Harry Crews: This may sound a little hippy-dippy, but all writers of any significance are tremendously sensitive. That is to say, sensitive to criticism, to social pressures, and I think that the people you mentioned do that, though none of them would admit it, because they recognize their own intense vulnerability, which they don’t deal with out there, so they hide.

Much of the creative process involves sensitivity. It involves really seeing. What’s the deeper meaning here? What is really going on? When you remove the superfluous, the repetitive, the unnecessary, the bullshit, what remains? Paint that. Write that. Where’s the juice? What do you really think? Let us in on that.

I recognize quality very quickly, instantly, I mean. And I recognize the absence of quality. . . in politics, as well as the arts. I think I recognize a charlatan when I see one, whether he’s practicing his charlatanism in painting, in music, or in ideas. . . I’m able, I believe, to see through to the heart of a matter rather more quickly than the average person.
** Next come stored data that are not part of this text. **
/-- R303: the class of a command word. -/
def classOf (w : W128) : Nat := bitsOf w.toNat 125 3
/-- R274: the queue accepts the class. -/
def classFits (w : W128) (q : Nat) : Bool :=
  match q with
  | 0 | 1 => classOf w ≤ 1
  | 2 => classOf w == 2
  | 3 => classOf w == 3
  | 4 => classOf w == 4
  | 5 => classOf w == 5 || classOf w == 6
  | _ => false
def tagOf (w : W128) : Nat := bitsOf w.toNat 52 16

/-! ## Halts (R284, R285, R297) -/

/-- The class of report a halt raises: ECALL a Notice, EBREAK in debug mode and the debug halts none (R285).
Log entry 31, DEDUCED. -/
def haltClass (s : State) (c code : Nat) : Option Cls :=
  match code with
  | 0x0A => some .notice
  | 0x0B => if s.fbit (R.CPCTL_DBGEN c) then none else some .contained
  | 0x0C | 0x0D => none
  | _ => some .contained

/-- Completion of a generation: its harts are to be released (R448). -/
def FbSlot.complete (b : FbSlot) : FbSlot :=
  if b.mask != 0 && b.arrived == b.mask then
    { b with gen := b.gen + 1, release := b.mask, arrived := 0 }
  else b

/-- An XBAR of the cluster's core b with mask m; `none` is a mismatch (R294). An arrival before the release of the
completed generation belongs to the next one, whose mask its first arrival gives (R294, R448). -/
def FbSlot.arrive (f : FbSlot) (b m : Nat) : Option FbSlot :=
  if f.release = 0 then
    let f := if f.arrived = 0 then { f with mask := m } else f
    if !bitOf m b || m != f.mask || bitOf f.arrived b then none
    else some ({ f with arrived := f.arrived ||| 2 ^ b } : FbSlot).complete
  else
    let f := if f.early = 0 then { f with next := m } else f
    if !bitOf m b || m != f.next || bitOf f.release b || bitOf f.early b then none
    else some { f with early := f.early ||| 2 ^ b }
/-- R448: once the last release has happened, the arrivals held early join the next generation. -/
def FbSlot.settle (f : FbSlot) : FbSlot :=
  if f.release != 0 then f
  else if f.early != 0 then ({ f with arrived := f.early, mask := f.next, early := 0, next := 0 } : FbSlot).complete
  else { f with next := 0, mask := if f.arrived = 0 then 0 else f.mask }
/-- R280, R448: a hart of the cluster's core b that waited at the slot waits there no more. -/
def FbSlot.dropCore (f : FbSlot) (b : Nat) : FbSlot :=
  let off (m : Nat) : Nat := if bitOf m b then m - 2 ^ b else m
  ({ f with arrived := off f.arrived, early := off f.early, release := off f.release } : FbSlot).settle

/-- R448: a hart that leaves an XBAR before its completion withdraws its arrival. Log entry 77, DEDUCED. -/
def fbWithdraw (s : State) (c : Nat) (st : Stall) : State :=
  match st with
  | .xbar slot _ =>
    let k := clusterOf c * 16 + slot
    { s with fb := tput {} s.fb k ((tget {} s.fb k : FbSlot).dropCore (c % 4)) }
  | _ => s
I can perceive falseness in a gesture, in a sentence, written or spoken — when an actor is acting instead of being, when a writer is writing instead of perceiving, observing. All these things have become instruments in my
service.
- John Huston, movie director. I think I copied this down from a Fresh Air interview.

Auguste Rodin said of the first time he saw clay, "I felt I was going up to heaven. . . I understood everything at once. . . I was in thrall." When he talked about his work, he described his deepest aspiration as revealing "the hidden meaning of all things." He saw art as "one of the paths to a deep knowledge of reality" and sought to bring his sculptures to life, to reveal "expressive truth." In how he described his purpose he saw the question: Where is the truth in the "matter"?